Rivus Pharmaceuticals Begins Dosing First Patients In AMPLIFY Phase 2 Trial For HU6, Its Promising Oral MASH Therapy

Rivus Pharmaceuticals Inc., a clinical-stage biopharmaceutical company focused on advancing cardiometabolic health, announced that the first patients have been dosed in the AMPLIFY Phase 2 clinical trial evaluating HU6, its investigational oral therapy being developed as a potential best-in-class treatment for MASH.

According to Jorge Bartolome, Chief Executive Officer of Rivus Pharmaceuticals, dosing the first patients represents an important step in the clinical development of HU6. He noted that the AMPLIFY study builds on encouraging results from the earlier M-ACCEL trial, which demonstrated strong liver-focused effects, meaningful reductions in liver fat, fat-selective weight loss, and preservation of muscle mass. With top-line AMPLIFY data expected in mid-2027, the company is preparing for HU6’s late-stage development and potential future commercialization.

The AMPLIFY Phase 2 trial is a randomized, double-blind, placebo-controlled study designed to evaluate HU6 in adults diagnosed with F2/F3 MASH (metabolic dysfunction-associated steatohepatitis). The study plans to enroll up to 180 participants who will be assigned in a 2:1:2:1 ratio to receive HU6 at either 450 mg once daily or 300 mg twice daily, compared with placebo, over a treatment period of six months. The study aims to assess safety, drug exposure, and efficacy.

The primary objective of the trial is to measure the change in liver fat using MRI-PDFF and to determine the percentage of patients achieving more than a 30% reduction in liver fat after six months of treatment. Secondary objectives include evaluating changes in body composition and body weight, liver fibrosis markers, metabolic and inflammatory parameters, and pharmacodynamic outcomes. Participants will have the option to continue treatment in a six-month open-label extension. The trial is registered under ClinicalTrials.gov: NCT07491458.
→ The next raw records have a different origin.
/-- What a command does depends on STATUS only in the STATUS it leaves: with other flags before it, it ends the same
way, with the same error or none. -/
theorem exec_setStatus {i : Instr} {s t : State} (f : Status) (h : exec i s = .next t) :
    ∃ g, exec i { s with status := f } = .next { t with status := g } ∧
      ((∃ e : ErrCode, t.status = s.status.failed e ∧ g = f.failed e) ∨
       (t.status = s.status.completed ∧ g = f.completed)) := by
  have hj : jobOf i { s with status := f } = jobOf i s := by cases i <;> rfl
  cases hp : preError i s.latch.ops with
  | some e =>
    rw [exec_of_preError hp] at h; cases h
    exact ⟨f.failed e, by rw [exec_of_preError (s := { s with status := f }) hp]; rfl, .inl ⟨e, rfl, rfl⟩⟩
  | none =>
    rw [exec_of_preError_none hp] at h; cases h
    rw [exec_of_preError_none (s := { s with status := f }) hp]
    split
    · have hq : ({ s with status := f } : State).parseHeader = s.parseHeader := rfl
      rw [hq]
      cases s.parseHeader with
      | error e =>
        refine ⟨f.failed e, ?_, .inl ⟨e, ?_, rfl⟩⟩ <;>
          simp only [State.finishParse, State.spendHeader] <;> split <;> rfl
      | ok ws =>
        refine ⟨f.completed, ?_, .inr ⟨?_, rfl⟩⟩ <;>
          simp only [State.finishParse, State.spendHeader] <;> split <;> rfl
    · rw [hj]
      cases hf : s.platform.faults (jobOf i s).touched
      · refine ⟨f.completed, ?_, .inr ⟨?_, rfl⟩⟩ <;> simp only [State.finish, hf, Bool.false_eq_true, if_false] <;>
          split <;> rfl
      · exact ⟨f.failed .busError, by simp only [State.finish, hf, if_true]; rfl,
          .inl ⟨.busError, by simp only [State.finish, hf, if_true]; rfl, rfl⟩⟩

/-- The same of the engine's step: it depends on STATUS, beyond BUSY, only in the STATUS it leaves. -/
theorem engineStep_setStatus {s : State} (f : Status) (hb : s.status.busy = true) (hf : f.busy = true) :
    ∃ t g, engineStep s = .next t ∧ engineStep { s with status := f } = .next { t with status := g } ∧
      ((∃ e : ErrCode, t.status = s.status.failed e ∧ g = f.failed e) ∨
       (t.status = s.status.completed ∧ g = f.completed)) := by
  unfold engineStep
  simp only [hb, hf, if_true]
  cases decode s.latch.cmd with
  | error e => exact ⟨_, f.failed .illegalCommand, rfl, rfl, .inl ⟨.illegalCommand, rfl, rfl⟩⟩
  | ok i =>
    obtain ⟨t, ht, _⟩ := exec_cases i s
    obtain ⟨g, h1, h2⟩ := exec_setStatus f ht
    exact ⟨t, g, ht, h1, h2⟩

/-! ## Written bytes -/

theorem holds_of_cellsLE {a n v : Nat} {c : Host.Cell} (h : c ∈ cellsLE a n v) : a ≤ c.1 ∧ c.1 < a + n := by
  have : c.1 ∈ (cellsLE a n v).map Prod.fst := List.mem_map_of_mem h
  rwa [cellsLE_fst, List.mem_range'_1] at this

theorem holds_of_pixelCells {a : Nat} {q : RGBA} {c : Host.Cell} (h : c ∈ pixelCells a q) : a ≤ c.1 ∧ c.1 < a + 4 := by
  simp only [pixelCells, List.mem_append] at h
  rcases h with ((h | h) | h) | h <;> have := holds_of_cellsLE h <;> omega

theorem holds_of_compressedCells {a : Nat} {e : Encoded} {c : Host.Cell} (h : c ∈ compressedCells a e) :
    a ≤ c.1 ∧ c.1 < a + 8 := by
  simp only [compressedCells, List.mem_append] at h
  rcases h with (h | h) | h <;> have := holds_of_cellsLE h <;> omega

/-- A pixel of the image lies in the image's bytes (R68). -/
theorem pixelAddr_bounds {A W H x y : Nat} (hx : x < W) (hy : y < H) :
    A ≤ pixelAddr A W x y ∧ pixelAddr A W x y + 4 ≤ A + W * H * 4 := by
  simp only [pixelAddr]
  refine ⟨by omega, ?_⟩
  have h1 : (y + 1) * W ≤ H * W := Nat.mul_le_mul_right W hy
  have h2 : y * W + x + 1 ≤ W * H := by rw [Nat.mul_comm W H]; nlinarith
  omega

theorem holds_of_placeCells {A W H bx y : Nat} {q : Block16} {c : Host.Cell} (h : c ∈ placeCells A W H bx y q) :
    A ≤ c.1 ∧ c.1 < A + W * H * 4 := by
  simp only [placeCells, insidePixels, List.mem_flatMap, List.mem_filter, decide_eq_true_eq] at h
  obtain ⟨k, ⟨_, hx, hy⟩, hc⟩ := h
  have h1 := holds_of_pixelCells hc
  have h2 := pixelAddr_bounds (A := A) hx hy
  omega

theorem headerWords_length (o : Operands) : (headerWords o).length = 32 := rfl

/-- What it is for a span to hold an address. -/
theorem holds_iff (b n a : Nat) : Span.holds ⟨b, n⟩ a = true ↔ b ≤ a ∧ a < b + n := by simp [Span.holds]

/-- A job writes only bytes of its destination range (R73). -/
theorem jobOf_cells (i : Instr) (s : State) : ∀ c ∈ (jobOf i s).cells, (dstSpan i s.latch.ops).holds c.1 = true := by
  intro c hc
  cases i with
  | nop => simp [jobOf] at hc
  | ddsParseHdr => simp [jobOf] at hc
  | decBlock =>
    simp only [jobOf, jobDecBlock, blockCells, List.mem_flatMap, List.mem_range] at hc
    obtain ⟨k, hk, hc⟩ := hc
    have := holds_of_pixelCells hc
    simp only [dstSpan, holds_iff]; omega
  | tileGet =>
    simp only [jobOf, jobTileGet, blockCells, List.mem_flatMap, List.mem_range] at hc
    obtain ⟨k, hk, hc⟩ := hc
    have := holds_of_pixelCells hc
    simp only [dstSpan, holds_iff]; omega
  | encBlock m e d r =>
    have := holds_of_compressedCells (show c ∈ compressedCells _ _ from hc)
    simp only [dstSpan, holds_iff]; omega
  | tilePut =>
    have := holds_of_placeCells (show c ∈ placeCells _ _ _ _ _ _ from hc)
    simp only [dstSpan, Operands.imageSize, holds_iff]; omega
  | decImage =>
    simp only [jobOf, jobDecImage, List.mem_flatMap] at hc
    obtain ⟨k, _, hc⟩ := hc
    have := holds_of_placeCells (show c ∈ placeCells _ _ _ _ _ _ from hc)
    simp only [dstSpan, Operands.imageSize, holds_iff]; omega
  | encImage m e d r =>
    simp only [jobOf, jobEncImage, payloadCells, List.mem_flatMap] at hc
    obtain ⟨⟨x, k⟩, hk, hc⟩ := hc
    have hk := (List.mem_zipIdx hk).2.1
    simp only [List.length_map, blockIndices, List.length_range] at hk
    have := holds_of_compressedCells hc
    simp only [dstSpan, Operands.payloadSize, holds_iff]; omega
  | ddsWriteHdr =>
    simp only [jobOf, jobDdsWriteHdr, headerCells, List.mem_flatMap] at hc
    obtain ⟨⟨x, k⟩, hk, hc⟩ := hc
    have hk := (List.mem_zipIdx hk).2.1
    rw [headerWords_length] at hk
    have := holds_of_cellsLE hc
    simp only [dstSpan, holds_iff]; omega

/-- A command that passes its checks has its destination range inside the address space (R366). -/
theorem dst_lt_of_preError_none {i : Instr} {o : Operands} (h : preError i o = none) {a : Nat}
    (ha : (dstSpan i o).holds a = true) : a < 2 ^ 32 := by
  have hc := firstFailure_eq_none.1 h
  have key : checkRange (dstSpan i o) ∈ checks i o → a < 2 ^ 32 := by
    intro hm
    have := hc _ hm
    simp only [checkRange, decide_eq_false_iff_not] at this
    simp only [Span.holds, decide_eq_true_eq] at ha
    omega
  cases i <;> first
    | (simp [dstSpan, Span.holds] at ha; done)
    | exact key (by simp [checks, rangeChecks])

/-- What it is for the part of a span inside the address space to hold an address. -/
theorem holds_clip (x : Span) (a : Nat) : x.clip.holds a = true ↔ x.holds a = true ∧ a < 2 ^ 32 := by
  obtain ⟨b, n⟩ := x
  simp only [Span.clip, holds_iff]; omega

/-- The ranges of a command word that decodes. -/
theorem commandSpans_of_decode {w : Word} {i : Instr} (h : decode w = .ok i) (o : Operands) :
    commandSpans w o = some ((srcSpan i o).clip, (dstSpan i o).clip) := by simp [commandSpans, h]

/-- The list and the test of the running command's destination range say the same. -/
theorem mem_runningDst (s : State) (a : Nat) : a ∈ s.runningDst ↔ s.inRunningDst a = true := by
  unfold State.runningDst State.inRunningDst
  cases s.status.busy
  · simp
  · cases commandSpans s.latch.cmd s.latch.ops with
    | none => simp
    | some p => simp [mem_addrs]

/-- The running command's destination range lies inside the address space. -/
theorem lt_of_inRunningDst {s : State} {a : Nat} (h : s.inRunningDst a = true) : a < 2 ^ 32 := by
  simp only [State.inRunningDst, Bool.and_eq_true] at h
  cases hd : decode s.latch.cmd with
  | error e => simp [commandSpans, hd] at h
  | ok i =>
    rw [commandSpans_of_decode hd] at h
    exact ((holds_clip _ _).1 h.2).2

/-! ## The engine and the host -/

/-- Two parts of one step answer a next state when both do. -/
theorem andThen_eq_next {o : Out} {f : State → Out} {t : State} (h : Out.andThen o f = .next t) :
    ∃ s, o = .next s ∧ f s = .next t := by
  cases o with
  | next s => exact ⟨s, rfl, h⟩
  | fault _ => cases h
  | refused _ => cases h

/-- The engine's step: idle, an illegal word, or the latched command. -/
theorem engineStep_cases (s : State) :
    (s.status.busy = false ∧ engineStep s = .next s) ∨
    (s.status.busy = true ∧ (∃ e, decode s.latch.cmd = .error e) ∧ engineStep s = .next (s.raiseError .illegalCommand)) ∨
    (s.status.busy = true ∧ ∃ i, decode s.latch.cmd = .ok i ∧ engineStep s = exec i s) := by
  cases hb : s.status.busy
  · exact .inl ⟨rfl, by simp [engineStep, hb]⟩
  · right
    cases hd : decode s.latch.cmd with
    | error e => exact .inl ⟨rfl, ⟨e, rfl⟩, by simp [engineStep, hb, hd, State.illegal]⟩
    | ok i => exact .inr ⟨rfl, i, rfl, by simp [engineStep, hb, hd]⟩

/-- A register write of the host that is not refused: the register it names, or a reserved offset. -/
theorem hostRegWrite_cases {s t : State} {addr : Word} {size : Nat} {w : Word} (h : s.hostRegWrite addr size w = .next t) :
    size = 4 ∧ (t = s ∨ ∃ r, regAt (regOffset s.params addr) = some r ∧ s.writeReg r w = .next t) := by
  unfold State.hostRegWrite at h
  split at h
  · cases h
  · next hn =>
    refine ⟨((regAccessRefusal_eq_none _ _ _).1 hn).2.1, ?_⟩
    split at h
    · next r hr => exact .inr ⟨r, hr, h⟩
    · exact .inl (by simpa [eq_comm] using h)

/-- A register read of the host that is not refused changes only what it returns. -/
theorem hostRegRead_cases {s t : State} {addr : Word} {size : Nat} (h : s.hostRegRead addr size = .next t) :
    t = { s with rdata := s.windowRead addr } := by
  unfold State.hostRegRead at h
  split at h
  · cases h
  · simpa [eq_comm] using h

/-- A memory read of the host that is not stopped changes only what it returns and the free counter. -/
theorem hostMemRead_cases {s t : State} {a : Word} (h : s.hostMemRead a = .next t) :
    ∃ v n, t = { s with rdata := v, free := n } := by
  unfold State.hostMemRead at h
  split at h
  · next o ho =>
    simp only [State.hostMemStop] at ho
    split at ho
    · cases ho; cases h
    · split at ho
      · cases ho; cases h
      · cases ho
  · split at h
    · exact ⟨_, _, by simpa [eq_comm] using h⟩
    · exact ⟨_, s.free, by simpa [eq_comm] using h⟩

/-- The window's addresses reach the register at the offset written. -/
@[simp] theorem regOffset_base (P : Params) (off : Nat) (h : off < 2 ^ 32) :
    regOffset P (P.regBase + BitVec.ofNat 32 off) = off := by
  have : P.regBase + BitVec.ofNat 32 off - P.regBase = BitVec.ofNat 32 off := by
    rw [BitVec.add_comm, BitVec.add_sub_cancel]
  simp [regOffset, this]; omega

/-- Every register of the window stands at its offset, which is aligned. -/
theorem regAt_offset (r : Reg) : regAt r.offset = some r ∧ r.offset < 4096 ∧ r.offset % 4 = 0 := by
  rcases r with _ | _ | _ | _ | r | r <;> (try cases r) <;> decide

/-- A host write of a register of the window is that register's write. -/
theorem wrReg_eq (s : State) (r : Reg) (w : Word) : s.wrReg r w = s.writeReg r w := by
  obtain ⟨h1, h2, h3⟩ := regAt_offset r
  have h4 : regOffset s.params (s.params.regBase + BitVec.ofNat 32 r.offset) = r.offset :=
    regOffset_base _ _ (by omega)
  have h5 : regAccessRefusal s.params (s.params.regBase + BitVec.ofNat 32 r.offset) 4 = none :=
    (regAccessRefusal_eq_none _ _ _).2 ⟨by rw [h4]; exact h2, rfl, by rw [h4]; exact h3⟩
  simp only [State.wrReg, hostStep, State.hostRegWrite, h5, h4, h1]

/-- A host read of a register of the window returns its value. -/
theorem rdReg_eq (s : State) (r : Reg) : s.rdReg r = .next { s with rdata := s.readReg r } := by
  obtain ⟨h1, h2, h3⟩ := regAt_offset r
  have h4 : regOffset s.params (s.params.regBase + BitVec.ofNat 32 r.offset) = r.offset :=
    regOffset_base _ _ (by omega)
  have h5 : regAccessRefusal s.params (s.params.regBase + BitVec.ofNat 32 r.offset) 4 = none :=
    (regAccessRefusal_eq_none _ _ _).2 ⟨by rw [h4]; exact h2, rfl, by rw [h4]; exact h3⟩
  simp only [State.rdReg, hostStep, State.hostRegRead, h5, State.windowRead, h4, h1]

end Sys2Proof.Machine
end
The AMPLIFY study follows the positive results from the M-ACCEL Phase 2 trial, which were presented as a late-breaker oral presentation at the 2025 AASLD Liver Meeting. In that study, which included 228 patients over six months, HU6 demonstrated significant liver-centric effects, with the majority of patients experiencing reductions of more than 30% in liver fat. This level of improvement is clinically meaningful and closely associated with MASH resolution and improvements in liver fibrosis. The trial also showed fat-selective weight loss, preservation of skeletal muscle mass, and a favorable safety and tolerability profile, supporting HU6 as a promising long-term therapy option for individuals living with MASH.

MASH, formerly known as NASH, is a serious and chronic liver disease caused by the buildup of excess fat in the liver. This accumulation leads to inflammation and scarring, which can progress to cirrhosis, liver failure, hepatocellular carcinoma, and the need for liver transplantation. MASH is also closely linked to cardiovascular disease, which is the leading cause of death in affected patients, highlighting the strong relationship between liver health and overall cardiometabolic health. Despite affecting an estimated 5% of adults in the United States, MASH remains underdiagnosed and undertreated. As rates of metabolic diseases continue to rise globally, the health burden associated with MASH is expected to increase significantly.

HU6 is Rivus Pharmaceuticals’ lead investigational therapy and is being developed as a potential best-in-class oral treatment for MASH, a condition with limited therapeutic options and a significant unmet medical need. In previous Phase 2 trials, HU6 demonstrated strong liver-centric effects, fat-selective and muscle-preserving weight loss, and improvements in markers associated with cardiovascular risk. 

More than 500 patients have been treated with HU6 to date, and the therapy has continued to show a favorable safety and tolerability profile. Clinical results for HU6 have been published in leading medical journals, including The Lancet Gastroenterology & Hepatology and JAMA Cardiology, and have been presented at major scientific meetings such as the AASLD Liver Meeting.